Чтение онлайн

ЖАНРЫ

Собрание сочинений. Том 5. Покушение на миражи: [роман]. Повести
Шрифт:

Дверь открылась, на пороге вырос Петров-Дробняк с физиономией пожарной лошади, только что попарившейся в бане. Он показывал в улыбке все свои крупные зубы.

— Здорово, зверек бумажный. Как живешь, кого грызешь?

У Петрова-Дробняка хорошее настроение никогда не было признаком благорасположенности. Самсон Попенкин насторожился вдвойне.

— По чью душу пришел, старый Вельзевул? — ответил шуткой на шутку. — Садись.
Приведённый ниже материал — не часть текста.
/-- While the packet is incomplete, each step only places the next word in `CW` (R88). -/
theorem run_places_words {s : State} {ws : List Word} {rest : List HostEvent} (hs : s.received = 0)
    (hp : s.port = ws.map HostEvent.word ++ rest) {n : Nat} (hn : n < packetLen (ws.getD 0 0))
    (hl : n ≤ ws.length) :
    core.run n s = .next { s with
      port := (ws.drop n).map HostEvent.word ++ rest
      cw := s.cw.load n ws
      received := n } := by
  induction n with
  | zero =>
    cases s
    simp only at hs hp
    subst hs hp
    rfl
  | succ n ih =>
    rw [run_succ_of_next (ih (by omega) (by omega)),
      step_of_incomplete_packet (w := ws.getD n 0) (rest := (ws.drop (n + 1)).map HostEvent.word ++ rest)]
    · rfl
    · rw [List.drop_eq_getElem_cons hl, List.getD_eq_getElem _ _ hl]; rfl
    · show n + 1 < packetLen (s.cw.load (n + 1) ws).w0
      rwa [packet_load_w0]

/-- A packet whose words are all pending is issued whole by its last word (R88). -/
theorem run_issues_packet {s : State} {ws : List Word} {rest : List HostEvent} (hs : s.received = 0)
    (hp : s.port = ws.map HostEvent.word ++ rest) (hl : ws.length = packetLen (ws.getD 0 0)) :
    core.run ws.length s =
      issue ws { s with port := rest, cw := s.cw.load ws.length ws, received := 0 } := by
  obtain ⟨n, hn⟩ : ∃ n, ws.length = n + 1 := Nat.exists_eq_add_one.2 (hl ▸ packetLen_pos _)
  have hw : (s.cw.load (n + 1) ws).words (n + 1) = ws := by
    rw [packet_load_words _ (by rw [← hn, hl]; exact packetLen_le_seven _) hn.ge, ← hn, List.take_length]
  rw [hn, run_succ_of_next (run_places_words hs hp (by omega) (by omega)),
    step_of_complete_packet (w := ws.getD n 0) (rest := rest)]
  · exact congrArg (issue · _) hw
  · have hlt : n < ws.length := by omega
    rw [List.drop_eq_getElem_cons hlt, List.getD_eq_getElem _ _ hlt, ← hn, List.drop_length]; rfl
  · show packetLen (s.cw.load (n + 1) ws).w0 ≤ n + 1
    rw [packet_load_w0]; omega

/-- Settles O7: the packet's length is the one its first word announces, so its last word issues it whole, and the
decoder gives the command back. -/
theorem deliveredPacketRunsCommand : Obligations.DeliveredPacketRunsCommand := by
  intro s i rest hwf hs hp
  have hd : decode (encode i) = .ok (i, []) := by simpa using decode_encode_append hwf []
  rw [run_issues_packet hs hp (by simp [encode]), issue_of_decode hd]

end Machine
end Sys2Proof

/-! ## What the HOST sees (10_state.md R29 to R32) -/

namespace Sys2Proof.Machine

/-- Two outcomes are next states that show the HOST the same. -/
def SameHostView (o o' : Host.Outcome State Fault Refusal) : Prop :=
  ∃ t t', o = .next t ∧ o' = .next t' ∧ t.hostView = t'.hostView

theorem sameHostView_next {t t' : State} (hm : t.mem = t'.mem) (hr : t.result = t'.result) :
    SameHostView (.next t) (.next t') :=
  ⟨t, t', rfl, rfl, by simp [State.hostView, hm, hr]⟩

theorem sameHostView_faulted {s s' : State} (hm : s.mem = s'.mem) (f : FaultCode) :
    SameHostView (.next (s.faulted f)) (.next (s'.faulted f)) :=
  sameHostView_next hm rfl

theorem sameHostView_completed {s s' : State} (hm : s.mem = s'.mem) :
    SameHostView (.next s.completed) (.next s'.completed) :=
  sameHostView_next hm rfl

/-- Publishing the same cooked key to the same buffers shows the same. -/
theorem sameHostView_publish {s s' : State} {r r' : Scratch} (hm : s.mem = s'.mem)
    (hr : r.ckb.toList = r'.ckb.toList) (cb coff : Nat) :
    SameHostView (publish cb coff r s) (publish cb coff r' s') :=
  sameHostView_completed (by simp only [hm, hr])

/-- An expansion whose cooked key is a function of the raw key, whatever the registers held before. -/
def CooksTo (expand : Scratch → Scratch) (cooked : List Byte → List Byte) : Prop :=
  ∀ (key : List Byte) (r : Scratch), legalKeyLen key.length →
    (pack (expand (loadKey key r))).ckb.toList = cooked key

theorem cookValidating_sameHostView {expand : Scratch → Scratch} {cooked : List Byte → List Byte}
    (hx : CooksTo expand cooked) {s s' : State} (hm : s.mem = s'.mem) (kb koff klen cb coff : Nat) :
    SameHostView (cookValidating expand kb koff klen cb coff s) (cookValidating expand kb koff klen cb coff s') := by
  have hb : s.begin.mem = s'.begin.mem := hm
  cases h : badHandle s.mem [kb, cb] with
  | true =>
    rw [cookValidating_of_badHandle h, cookValidating_of_badHandle (hm ▸ h)]
    exact sameHostView_faulted hm _
  | false =>
    cases hf : cookFault s.mem kb koff klen cb coff with
    | some f =>
      rw [cookValidating_of_fault h hf, cookValidating_of_fault (hm ▸ h) (hm ▸ hf)]
      exact sameHostView_faulted hb _
    | none =>
      have hk : legalKeyLen (memRead s'.mem kb koff klen).length := by
        simpa using ((cookFault_eq_none_iff ..).1 hf).1
      rw [cookValidating_of_none h hf, cookValidating_of_none (hm ▸ h) (hm ▸ hf), hm]
      exact sameHostView_publish hb ((hx _ _ hk).trans (hx _ _ hk).symm) _ _

theorem cookCompat_sameHostView {expand : Scratch → Scratch} {cooked : List Byte → List Byte}
    (hx : CooksTo expand cooked) {s s' : State} (hm : s.mem = s'.mem) (kb koff klen cb coff : Nat) :
    SameHostView (cookCompat expand kb koff klen cb coff s) (cookCompat expand kb koff klen cb coff s') := by
  have hb : s.begin.mem = s'.begin.mem := hm
  cases h : badHandle s.mem [kb, cb] with
  | true =>
    rw [cookCompat_of_badHandle h, cookCompat_of_badHandle (hm ▸ h)]
    exact sameHostView_faulted hm _
  | false =>
    cases hf : cookZFault s.mem cb coff with
    | some f =>
      rw [cookCompat_of_fault h hf, cookCompat_of_fault (hm ▸ h) (hm ▸ hf)]
      exact sameHostView_faulted hb _
    | none =>
      cases hk : badKey s.mem kb koff klen with
      | true =>
        rw [cookCompat_of_badKey h hf hk, cookCompat_of_badKey (hm ▸ h) (hm ▸ hf) (hm ▸ hk)]
        exact sameHostView_publish hb ((zeroFill_ckb _).trans (zeroFill_ckb _).symm) _ _
      | false =>
        have hl : legalKeyLen (memRead s'.mem kb koff klen).length := by
          simpa using ((badKey_eq_false_iff ..).1 hk).1
        rw [cookCompat_of_goodKey h hf hk, cookCompat_of_goodKey (hm ▸ h) (hm ▸ hf) (hm ▸ hk), hm]
        exact sameHostView_publish hb ((hx _ _ hl).trans (hx _ _ hl).symm) _ _

/-! ### The block commands -/

/-- The pipeline of R189 with T-tables, as a function of a schedule, a round count and the columns of a block. -/
def encryptLookups (w : List Word) (nr : Nat) (q : Quad) : Quad :=
  addRoundKey w nr (sboxLookups
    ((List.range' 1 (nr - 1)).foldl (fun q n => addRoundKey w n (teLookups q)) (addRoundKey w 0 q)))

/-- The pipeline of R218 with inverse T-tables, likewise. -/
def decryptLookups (w : List Word) (nr : Nat) (q : Quad) : Quad :=
  addRoundKey w 0 (invSboxLookups
    ((List.range' 1 (nr - 1)).reverse.foldl (fun q n => addRoundKey w n (tdLookups q)) (addRoundKey w nr q)))

/-- Adding a loaded round-key group is `AddRoundKey` with the cooked key's schedule (R184, R188). -/
theorem xor_loaded_group {ck : List Byte} (block : List Byte) (d : Nat) (hn : legalNr (ck.getD Config.ckNrOffset 0))
    {g : Nat} (hg : g ≤ cookedNr ck) (q : Quad) :
    q.xor ((loaded ck block d).group g) = addRoundKey (cookedSchedule ck) g q := by
  rw [loaded_group block d hn hg, addRoundKey]

/-- What the pipeline of R189 leaves in `S` is a function of the cooked key and the block, whatever the registers held
before they were loaded. -/
theorem encryptRegs_loaded_s {ck : List Byte} (block : List Byte) (d : Nat)
    (hn : legalNr (ck.getD Config.ckNrOffset 0)) :
    (encryptRegs (loaded ck block d)).s = encryptLookups (cookedSchedule ck) (cookedNr ck) (Quad.ofBytes block) := by
  have hnr : (loaded ck block d).nr.toNat = cookedNr ck := by rw [loaded_nr, cookedNr]
  have hle := (cookedNr_le hn).2
  rw [encryptRegs_s _ (by omega), hnr, loaded_s, xor_loaded_group block d hn le_rfl,
    xor_loaded_group block d hn (Nat.zero_le _), encryptLookups,
    List.foldl_ext _ (fun q n => addRoundKey (cookedSchedule ck) n (teLookups q))]
  intro q n hmem
  rw [List.mem_range'_1] at hmem
  exact xor_loaded_group block d hn (by omega) _
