-- ==== Sys2Proof/Word.lean ====
section
/-! DEFINITION. Word.lean: the word, address, operand and text types of the PseudoAsm CORE
(00_scope.md R6, R8, R9; 30_encoding.md R100, R105, R115). -/

namespace Sys2Proof

/-- A cell or register value: a 32-bit pattern (R6 XLEN, R9). -/
abbrev Word := BitVec 32

/-- An Address. ADDR_W is at most 32 (R7), so an Address is held in 32 bits and reduced modulo
2^ADDR_W wherever the spec wraps one. -/
abbrev Addr := BitVec 32

/-- The 24-bit operand field of an instruction (R6 OPND_W). -/
abbrev Operand := BitVec 24

/-- The text of one instruction, as ENCODE takes it and DECODE gives it (R115, R124). -/
abbrev Text := List Char

/-- The addressing modes of R105, in their numeric order 0 to 3. -/
inductive Mode where
  /-- 0, immediate `#N`. -/
  | imm
  /-- 1, direct `N`. -/
  | dir
  /-- 2, indirect `(N)`. -/
  | ind
  /-- 3, indexed: never permitted. -/
  | idx
deriving DecidableEq, Repr

end Sys2Proof
end

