-- ==== Sys2Proof/WellFormed.lean ====
section
/-! DEFINITION. WellFormed.lean: which instruction terms stand for a permitted form (30_encoding.md R106, R107). -/

namespace Sys2Proof

/-- LOAD permits IMM, DIR and IND (R107). -/
def loadModePermitted (m : Mode) : Bool := m == .imm || m == .dir || m == .ind

/-- STORE permits DIR and IND (R107). -/
def storeModePermitted (m : Mode) : Bool := m == .dir || m == .ind

/-- The permitted-mode column of R106. A JUMP-class or NONE-class term has one form only. -/
def Instr.wellFormed : Instr → Bool
  | .nop => true
  | .lda m _ => loadModePermitted m
  | .ldb m _ => loadModePermitted m
  | .sta m _ => storeModePermitted m
  | .stb m _ => storeModePermitted m
  | .add => true
  | .sub => true
  | .mul => true
  | .div => true
  | .rts => true
  | .inp => true
  | .out => true
  | .hlt => true
  | .jsb _ => true
  | .jmp _ => true
  | .jsp _ => true
  | .jsn _ => true
  | .jiz _ => true
  | .jof _ => true

end Sys2Proof
end

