-- ==== Sys2Proof/Machine/Flags.lean ====
section
/-! DEFINITION. Machine/Flags.lean: the flag updates, the ALU and its floating-point-shadow overflow detector
(10_state.md R24 to R27, 40_execution_engine.md R146, 42_arithmetic.md R200 to R205). -/

namespace Sys2Proof.Machine

/-! ### Z and N -/

/-- `setZN(v)` (R146). -/
def State.setZN (s : State) (v : Word) : State :=
  { s with z := decide (v.toInt = 0), n := decide (v.toInt < 0) }

/-! ### The ALU -/

/-- The four operations of the ALU (R200). -/
inductive AluOp where
  | add
  | sub
  | mul
  | div
deriving DecidableEq, Repr

/-- The exact integer result: a quotient is rounded toward zero (R200). -/
def aluExact (op : AluOp) (a b : Int) : Int :=
  match op with
  | .add => a + b
  | .sub => a - b
  | .mul => a * b
  | .div => a.tdiv b

/-- `alu_int(op, a, b)`: the exact result wrapped to 32 bits (R200). -/
def aluInt (op : AluOp) (a b : Int) : Word := wrap32 (aluExact op a b)

/-! ### IEEE 754 arithmetic of the shadow (R201)

A floating-point value is a sign, a significand and a power of two. Every value the detector meets is
zero or lies, in magnitude, between 2^-32 and 2^64, far inside the normal range of both formats, so no
infinity, NaN or subnormal arises and no exponent bound is needed (log 10 [DEDUCED]). -/

/-- The number (-1)^neg * sig * 2^exp; a significand of 0 is +0 or -0. -/
structure Fp where
  neg : Bool
  sig : Nat
  exp : Int
deriving DecidableEq, Repr

/-- The precision of a format: the bits of its significand, the leading one included. -/
def fpPrecision : ShadowFp → Nat
  | .binary64 => 53
  | .binary32 => 24

/-- `num / den` to the nearest integer, ties to even. -/
def divNearestEven (num den : Nat) : Nat :=
  let q := num / den
  let r := num % den
  if 2 * r < den then q
  else if 2 * r > den then q + 1
  else if q % 2 = 0 then q
  else q + 1

/-- `n * 2^e` as a fraction: its numerator. -/
def scaleNum (n : Nat) (e : Int) : Nat := n * 2 ^ e.toNat

/-- The power of two that a value of magnitude num / den has its significand counted in, so that the
significand has `prec` bits. The first candidate puts the quotient between 2^(prec-1) and 2^(prec+1). -/
def fpExponent (prec num den : Nat) : Int :=
  let e : Int := (num.log2 : Int) - (den.log2 : Int) - (prec : Int)
  if scaleNum num (-e) / scaleNum den e < 2 ^ prec then e else e + 1

/-- The number (-1)^neg * num / den rounded to the format, to nearest, ties to even. -/
def fpRound (fmt : ShadowFp) (neg : Bool) (num den : Nat) : Fp :=
  if num = 0 then { neg := neg, sig := 0, exp := 0 }
  else
    let e := fpExponent (fpPrecision fmt) num den
    { neg := neg, sig := divNearestEven (scaleNum num (-e)) (scaleNum den e), exp := e }

/-- `toFP(v)`: an integer converted to the format (R201). -/
def toFp (fmt : ShadowFp) (v : Int) : Fp := fpRound fmt (decide (v < 0)) v.natAbs 1

/-- The signed significand of a value when its exponent is lowered to `e`. -/
def fpAligned (x : Fp) (e : Int) : Int :=
  let m : Int := (scaleNum x.sig (x.exp - e) : Int)
  if x.neg then -m else m

/-- Floating-point addition. An exact zero sum is +0 unless both operands are negative. -/
def fpAdd (fmt : ShadowFp) (x y : Fp) : Fp :=
  let e := min x.exp y.exp
  let m := fpAligned x e + fpAligned y e
  let neg := if m = 0 then x.neg && y.neg else decide (m < 0)
  fpRound fmt neg (scaleNum m.natAbs e) (scaleNum 1 (-e))

/-- The negated value. -/
def fpNeg (x : Fp) : Fp := { x with neg := !x.neg }

/-- Floating-point subtraction. -/
def fpSub (fmt : ShadowFp) (x y : Fp) : Fp := fpAdd fmt x (fpNeg y)

/-- Floating-point multiplication. -/
def fpMul (fmt : ShadowFp) (x y : Fp) : Fp :=
  let e := x.exp + y.exp
  fpRound fmt (x.neg != y.neg) (scaleNum (x.sig * y.sig) e) (scaleNum 1 (-e))

/-- Floating-point division by a non-zero value; DIV raises DivideByZero before it could divide by
zero. -/
def fpDiv (fmt : ShadowFp) (x y : Fp) : Fp :=
  let e := x.exp - y.exp
  fpRound fmt (x.neg != y.neg) (scaleNum x.sig e) (scaleNum y.sig (-e))

/-- `fp_op(op, fa, fb)` (R201). -/
def fpOp (fmt : ShadowFp) (op : AluOp) (x y : Fp) : Fp :=
  match op with
  | .add => fpAdd fmt x y
  | .sub => fpSub fmt x y
  | .mul => fpMul fmt x y
  | .div => fpDiv fmt x y

/-- IEEE equality of values: +0 equals -0 (R201). -/
def fpEq (x y : Fp) : Bool :=
  fpAligned x (min x.exp y.exp) == fpAligned y (min x.exp y.exp)

/-- `mismatch(op, a, b, r)`: the overflow detector (R201). -/
def mismatch (fmt : ShadowFp) (op : AluOp) (a b : Int) (r : Word) : Bool :=
  !fpEq (fpOp fmt op (toFp fmt a) (toFp fmt b)) (toFp fmt r.toInt)

/-- How an arithmetic instruction writes O (R205). -/
def newO (mode : OUpdate) (old found : Bool) : Bool :=
  match mode with
  | .assign => found
  | .sticky => old || found

/-- What an arithmetic instruction commits: the result to A, Z and N from it, O from the detector, and
the advance of PC (R206 to R209). -/
def arith (op : AluOp) (s : State) : State :=
  let r := aluInt op s.a.toInt s.b.toInt
  let found := mismatch s.params.shadowFp op s.a.toInt s.b.toInt r
  ({ (({ s with a := r }).setZN r) with o := newO s.params.oUpdate s.o found }).advance

end Sys2Proof.Machine
end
Петров-Дробняк тяжело опустился на стул, вынул из папки отпечатанные на машинке листы:

— Вот. Хе-хе! Куй железо, пока горячо.

— Новый топорик?

Секира, братец мой, острая секира, которую подъемлю я во славу принципов товарища Сидорова.

Этого нужно было ждать. Велик дух Читателя Сидорова, должны же к нему кинуться доброхоты, отпихивая тех, кто не успел подскочить первым. И нет ничего более опасного, если всесильного духа оседлает такой вот рубака. Уж тогда-то он разгуляется, уж примется рубить направо и налево, захрустят черепа, полетят головы — спасайся, пока не поздно! Получается: ты выпустил могучего джинна, а пользоваться им станет этот апробированный ухарь — ради своей славы, на твою же беду. Ну нет, допустить нельзя!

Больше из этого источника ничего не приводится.